Она набросилась на меня, и колотила, и плевала в лицо, и я тоже ударила ее, а потом просто выла, пока она возила меня по полу. Клоки волос и лоскуты одежды летели во все стороны; мы разбили единственный телевизор во всем доме, прежде чем Бекко растащил нас и выволок Мэгги из комнаты. Он вселил в меня уверенность, что победа осталась за мной. Вселил уверенность, что он любит меня больше всех. Вселил уверенность, что я самая лучшая. Вселил уверенность — несколько часов спустя, на рассвете, когда я спустилась на кухню, — что Мэгги, скрюченная на бетонном полу кладовки, вовсе не мертва. Вселил в меня уверенность, что кровь на ее виске случайно попала туда с бедер, что Мэгги вовсе не убили и не зашвырнули, как куль, в кладовку. Мэгги не дышала, не отвечала мне, а я все трясла и трясла ее, все пыталась нащупать тиканье пульса в ее безжизненном теле.
И вот как все было. Когда Бекко избавил меня от бешенства Мэгги, я сразу легла. У меня был грипп. Я знала, что Мэгги постепенно остынет. Проснулась я в пять утра, с первыми проблесками зари, — и увидела пустую кровать Мэгги. Ломота во всем теле заставила меня выйти из спальни за водой и парацетамолом, который Фреда держала где-то на кухне. Потому я и наткнулась на Мэгги в кладовке. Совершенно потрясенная, я плелась к Фреде — уж она-то знает, что делать! — когда входная дверь затрещала под ударами и снаружи громыхнуло диким ревом, словно сам дьявол явился из преисподней.
Животный страх в одну секунду загнал меня на чердак. В следующую секунду дом наводнили люди, которые ломились в дверь.
Полицейские. Это была облава. Я слышала, как они рассыпались по всем трем этажам, слышала их хриплые голоса, а следом — вопли разбуженных девочек-иностранок. Когда добрались до чердака, я уже спряталась. Повезло: в непроглядной темноте, в дальнем углу чердака я обнаружила — свалившись прямо в нее — яму, полную воды. Как только два фонаря в руках полицейских осветили сводчатую конуру, я набрала полные легкие воздуха и нырнула под воду.

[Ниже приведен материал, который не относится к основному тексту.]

/-- Zeros and the 1 that ends them. -/
theorem gammaZeros_ahead {l : List Bool} (d : Nat) : ∀ {fuel digits : Nat} {s : State}, cursorReady s → d < fuel →
    s.bitsAhead (List.replicate d false ++ true :: l) →
    gammaZeros fuel digits s = .ok (digits + d) (movedOn s (d + 1)) := by
  induction d with
  | zero =>
    intro fuel digits s h hf ha
    obtain ⟨n, rfl⟩ : ∃ n, fuel = n + 1 := ⟨fuel - 1, by omega⟩
    rw [List.replicate_zero, List.nil_append] at ha
    simp [gammaZeros, getBit_ahead h ha]
  | succ d ih =>
    intro fuel digits s h hf ha
    obtain ⟨n, rfl⟩ : ∃ n, fuel = n + 1 := ⟨fuel - 1, by omega⟩
    rw [List.replicate_succ, List.cons_append] at ha
    have h1 : 1 ≤ bitsLeft s.cur := by have := ha.1; rw [List.length_cons] at this; omega
    have hn := ih (fuel := n) (digits := digits + 1) (cursorReady_movedOn h h1) (by omega)
      (bitsAhead_movedOn (l := [false]) ha)
    rw [movedOn_add] at hn
    rw [gammaZeros, getBit_ahead h ha, andThen_ok, if_neg Bool.false_ne_true, hn]
    rw [show digits + 1 + d = digits + (d + 1) by omega, show 1 + (d + 1) = d + 1 + 1 by omega]

/-- The value explicit bits give, the first one the most significant (R111). -/
def explicitValue (value : Nat) : List Bool → Nat
  | [] => value
  | b :: l => explicitValue (if b then value ||| 2 ^ l.length else value) l

/-- Explicit bits. -/
theorem gammaBits_ahead {m : List Bool} (l : List Bool) : ∀ {value : Nat} {s : State}, cursorReady s →
    s.bitsAhead (l ++ m) → gammaBits l.length value s = .ok (explicitValue value l) (movedOn s l.length) := by
  induction l with
  | nil => intro value s _ _; simp [gammaBits, explicitValue, movedOn_zero]
  | cons b l ih =>
    intro value s h ha
    rw [List.cons_append] at ha
    have h1 : 1 ≤ bitsLeft s.cur := by have := ha.1; rw [List.length_cons] at this; omega
    have hn := ih (value := if b then value ||| 2 ^ l.length else value) (cursorReady_movedOn h h1)
      (bitsAhead_movedOn (l := [b]) ha)
    rw [movedOn_add] at hn
    rw [List.length_cons, gammaBits, getBit_ahead h ha, andThen_ok, hn, explicitValue,
      show 1 + l.length = l.length + 1 by omega]

/-! ### A whole code -/

/-- The `n` low bits of `v`, most significant first, set into the rest of `v`, give `v`. -/
theorem explicitValue_lowBits (v : Nat) : ∀ n : Nat,
    explicitValue (v >>> n <<< n) ((List.range n).map fun k => v.testBit (n - 1 - k)) = v
  | 0 => by simp [explicitValue]
  | n + 1 => by
    rw [List.range_succ_eq_map, List.map_cons, explicitValue, List.map_map, List.length_map, List.length_range]
    have hl : (List.range n).map ((fun k => v.testBit (n + 1 - 1 - k)) ∘ Nat.succ) =
        (List.range n).map fun k => v.testBit (n - 1 - k) := by
      refine List.map_congr_left fun k _ => ?_
      simp only [Function.comp_apply]
      congr 1
      omega
    rw [hl]
    have hv : (if v.testBit (n + 1 - 1 - 0) then v >>> (n + 1) <<< (n + 1) ||| 2 ^ n else v >>> (n + 1) <<< (n + 1)) =
        v >>> n <<< n := by
      refine Nat.eq_of_testBit_eq fun i => ?_
      simp only [Nat.add_sub_cancel, Nat.sub_zero]
      rcases Nat.lt_trichotomy i n with hi | hi | hi
      · have h1 : ¬ n ≤ i := by omega
        have h2 : ¬ n + 1 ≤ i := by omega
        split <;> simp [Nat.testBit_shiftLeft, h1, h2, show ¬ n = i by omega]
      · subst hi
        have h2 : ¬ i + 1 ≤ i := by omega
        split <;> rename_i hb <;> simp [Nat.testBit_shiftLeft, h2, hb]
      · have h1 : n ≤ i := by omega
        have h2 : n + 1 ≤ i := by omega
        have h3 : n + 1 + (i - (n + 1)) = n + (i - n) := by omega
        split <;>
          simp [Nat.testBit_shiftLeft, Nat.testBit_shiftRight, h1, h2, h3, show ¬ n = i by omega]
    rw [hv]
    exact explicitValue_lowBits v n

Так рыба, должно быть, видит свет луны, как я видела размытые желтые пятна, мечущиеся над поверхностью воды. Легкие молили о воздухе, а я беззвучно молилась, чтобы меня не выдало бульканье пузырей. Три года беспросветного насилия научили меня, сцепив зубы, терпеть, пока клиент исследует каждую клеточку моего тела, прикидывает, куда бы и что бы воткнуть. Собрав в кулак всю свою выдержку, я медленно запрокинула голову и приподняла лицо, чтобы одни ноздри торчали над водой. Откуда эта вода вообще здесь взялась? Господи — еще одна молитва, — хоть бы не из канализации. Несмотря на полные уши воды, я слышала командные окрики полицейских, прочесывающих каждый угол.